There is also a note in the tutorial which says:

Note that unlike camera_labels, which are only associated with the corresponding laser_labels for certain object types, there is always a correspondence between projected_lidar_labels and laserlabels.

download (1) download (2) download

These are the images I obtained on running the tutorial. And there seems to be boxes for vehicles as well. Do you reckon that I use these boxes to calculate the depth of vehicles?

alexzzhu commented 2 months ago

Oh hmm I'm a little confused about your use case I think. I thought you needed to use the 2D bounding boxes, which were labeled for images only, and are separate from the 3D bounding boxes, which are labeled for the LiDAR. Between these two sets of boxes we only have correspondences for pedestrians. If you are using the 3D bounding boxes, then yes, there is natively depth encoded already. The projected boxes above correspond to the 3D boxes simply projected into the image plane.

SyedShafiq commented 2 months ago

Oh hmm I'm a little confused about your use case I think. I thought you needed to use the 2D bounding boxes, which were labeled for images only, and are separate from the 3D bounding boxes, which are labeled for the LiDAR. Between these two sets of boxes we only have correspondences for pedestrians. If you are using the 3D bounding boxes, then yes, there is natively depth encoded already. The projected boxes above correspond to the 3D boxes simply projected into the image plane.

Sorry for the confusion. I do require 2D boxes of those objects as well, whose 3D boxes are projected into the image plane for my use case. I would need an object_id that would correspond with both these boxes.

Question:

  1. Can I use the 2D boxes created by the function show_projected_camera_synced_boxes for my use case? ( I have attached the code which was present in the tutorial). Since the boxes that are generated here is using ""box = label.camera_synced_box"". In v2 format it should be "LiDARCameraSyncedBoxComponent" which also has key.laser_object_id. Then I would know that the 2D and 3D box created would be for that particular object. With the 3D box I would calculate the depth of the object and use the same 2D box which would have the same id key.laser_object_id.
def show_projected_camera_synced_boxes(camera_image, ax, draw_3d_box=False):
  """Displays camera_synced_box 3D labels projected onto camera."""
  calibration = next(cc for cc in frame.context.camera_calibrations
                     if cc.name == camera_image.name)

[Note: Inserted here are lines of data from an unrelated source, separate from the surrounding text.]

-- ==== Sys2Proof/Laws/PerInstr.lean ====
section
/-! SUPPORT. Statements about every instruction, one lemma a constructor. -/

namespace Sys2Proof.Laws

/-- The encoded word carries its row's opcode in bits 63:58 (R105, R120). -/
def OpcodeBits.Statement (i : Instr) : Prop := opField (encode i) = opcodeOf i

theorem OpcodeBits.add (rd : BitVec 8) (src : Source) : OpcodeBits.Statement (.add rd src) := opField_packRri _ _ _ _
theorem OpcodeBits.sub (rd : BitVec 8) (src : Source) : OpcodeBits.Statement (.sub rd src) := opField_packRri _ _ _ _
theorem OpcodeBits.mul (rd : BitVec 8) (src : Source) : OpcodeBits.Statement (.mul rd src) := opField_packRri _ _ _ _
theorem OpcodeBits.div (rd : BitVec 8) (src : Source) : OpcodeBits.Statement (.div rd src) := opField_packRri _ _ _ _
theorem OpcodeBits.and (rd : BitVec 8) (src : Source) : OpcodeBits.Statement (.and rd src) := opField_packRri _ _ _ _
theorem OpcodeBits.or (rd : BitVec 8) (src : Source) : OpcodeBits.Statement (.or rd src) := opField_packRri _ _ _ _
theorem OpcodeBits.xor (rd : BitVec 8) (src : Source) : OpcodeBits.Statement (.xor rd src) := opField_packRri _ _ _ _
theorem OpcodeBits.lsl (rd : BitVec 8) (src : Source) : OpcodeBits.Statement (.lsl rd src) := opField_packRri _ _ _ _
theorem OpcodeBits.lsr (rd : BitVec 8) (src : Source) : OpcodeBits.Statement (.lsr rd src) := opField_packRri _ _ _ _
theorem OpcodeBits.cmp (rd : BitVec 8) (src : Source) : OpcodeBits.Statement (.cmp rd src) := opField_packRri _ _ _ _
theorem OpcodeBits.mov (rd : BitVec 8) (src : Source) : OpcodeBits.Statement (.mov rd src) := opField_packRri _ _ _ _
theorem OpcodeBits.zext (rd : BitVec 8) (rs : Word) : OpcodeBits.Statement (.zext rd rs) := opField_packRri _ _ _ _
theorem OpcodeBits.mfs (rd : BitVec 8) (rs : Word) : OpcodeBits.Statement (.mfs rd rs) := opField_packRri _ _ _ _
theorem OpcodeBits.mts (rd : BitVec 8) (rs : Word) : OpcodeBits.Statement (.mts rd rs) := opField_packRri _ _ _ _
theorem OpcodeBits.ldr (rd : BitVec 8) (ea : Target) : OpcodeBits.Statement (.ldr rd ea) := opField_packRi _ _ _ _ _
theorem OpcodeBits.str (rd : BitVec 8) (ea : Target) : OpcodeBits.Statement (.str rd ea) := opField_packRi _ _ _ _ _
theorem OpcodeBits.jmp (tgt : Target) : OpcodeBits.Statement (.jmp tgt) := opField_packRi _ _ _ _ _
theorem OpcodeBits.jar (tgt : Target) : OpcodeBits.Statement (.jar tgt) := opField_packRi _ _ _ _ _
theorem OpcodeBits.beq (tgt : Target) : OpcodeBits.Statement (.beq tgt) := opField_packRi _ _ _ _ _
theorem OpcodeBits.bne (tgt : Target) : OpcodeBits.Statement (.bne tgt) := opField_packRi _ _ _ _ _
theorem OpcodeBits.bz (tgt : Target) : OpcodeBits.Statement (.bz tgt) := opField_packRi _ _ _ _ _
theorem OpcodeBits.bnz (tgt : Target) : OpcodeBits.Statement (.bnz tgt) := opField_packRi _ _ _ _ _
theorem OpcodeBits.bg (tgt : Target) : OpcodeBits.Statement (.bg tgt) := opField_packRi _ _ _ _ _
theorem OpcodeBits.bl (tgt : Target) : OpcodeBits.Statement (.bl tgt) := opField_packRi _ _ _ _ _
theorem OpcodeBits.call (tgt : Target) : OpcodeBits.Statement (.call tgt) := opField_packRi _ _ _ _ _
theorem OpcodeBits.kcall (tgt : Target) : OpcodeBits.Statement (.kcall tgt) := opField_packRi _ _ _ _ _
theorem OpcodeBits.push (src : RegImm) : OpcodeBits.Statement (.push src) := opField_packRi _ _ _ _ _
theorem OpcodeBits.pop (rs : Word) : OpcodeBits.Statement (.pop rs) := opField_packRi _ _ _ _ _
theorem OpcodeBits.kpush (src : RegImm) : OpcodeBits.Statement (.kpush src) := opField_packRi _ _ _ _ _
theorem OpcodeBits.kpop (rs : Word) : OpcodeBits.Statement (.kpop rs) := opField_packRi _ _ _ _ _
theorem OpcodeBits.swi (src : RegImm) : OpcodeBits.Statement (.swi src) := opField_packRi _ _ _ _ _
theorem OpcodeBits.inc (rs : Word) : OpcodeBits.Statement (.inc rs) := opField_packRi _ _ _ _ _
theorem OpcodeBits.dec (rs : Word) : OpcodeBits.Statement (.dec rs) := opField_packRi _ _ _ _ _
theorem OpcodeBits.ret : OpcodeBits.Statement (.ret) := opField_packNa _
theorem OpcodeBits.kret : OpcodeBits.Statement (.kret) := opField_packNa _
theorem OpcodeBits.iret : OpcodeBits.Statement (.iret) := opField_packNa _
theorem OpcodeBits.nop : OpcodeBits.Statement (.nop) := opField_packNa _
theorem OpcodeBits.hlt : OpcodeBits.Statement (.hlt) := opField_packNa _
theorem OpcodeBits.portIn (rd : BitVec 8) (port : RegImm) : OpcodeBits.Statement (.portIn rd port) := opField_packRri _ _ _ _
theorem OpcodeBits.portOut (rd : BitVec 8) (port : RegImm) : OpcodeBits.Statement (.portOut rd port) := opField_packRri _ _ _ _

end Sys2Proof.Laws
end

  for label in frame.laser_labels:
    box = label.camera_synced_box

    if not box.ByteSize():
      continue  # Filter out labels that do not have a camera_synced_box.
    if (FILTER_AVAILABLE and not label.num_top_lidar_points_in_box) or (
        not FILTER_AVAILABLE and not label.num_lidar_points_in_box):
      continue  # Filter out likely occluded objects.

    # Retrieve upright 3D box corners.
    box_coords = np.array([[
        box.center_x, box.center_y, box.center_z, box.length, box.width,
        box.height, box.heading
    ]])
    corners = box_utils.get_upright_3d_box_corners(
        box_coords)[0].numpy()  # [8, 3]

    # Project box corners from vehicle coordinates onto the image.
    projected_corners = project_vehicle_to_image(frame.pose, calibration,
                                                 corners)
    u, v, ok = projected_corners.transpose()
    ok = ok.astype(bool)

    # Skip object if any corner projection failed. Note that this is very
    # strict and can lead to exclusion of some partially visible objects.
    if not all(ok):
      continue
    u = u[ok]
    v = v[ok]

    # Clip box to image bounds.
    u = np.clip(u, 0, calibration.width)
    v = np.clip(v, 0, calibration.height)

    if u.max() - u.min() == 0 or v.max() - v.min() == 0:
      continue

    if draw_3d_box:
      # Draw approximate 3D wireframe box onto the image. Occlusions are not
      # handled properly.
      draw_3d_wireframe_box(ax, u, v, (1.0, 1.0, 0.0))
    else:
      # Draw projected 2D box onto the image.
      draw_2d_box(ax, u, v, (1.0, 1.0, 0.0))
  1. If it is possible, how do I find the native depth of the 3D bounding box that is already encoded?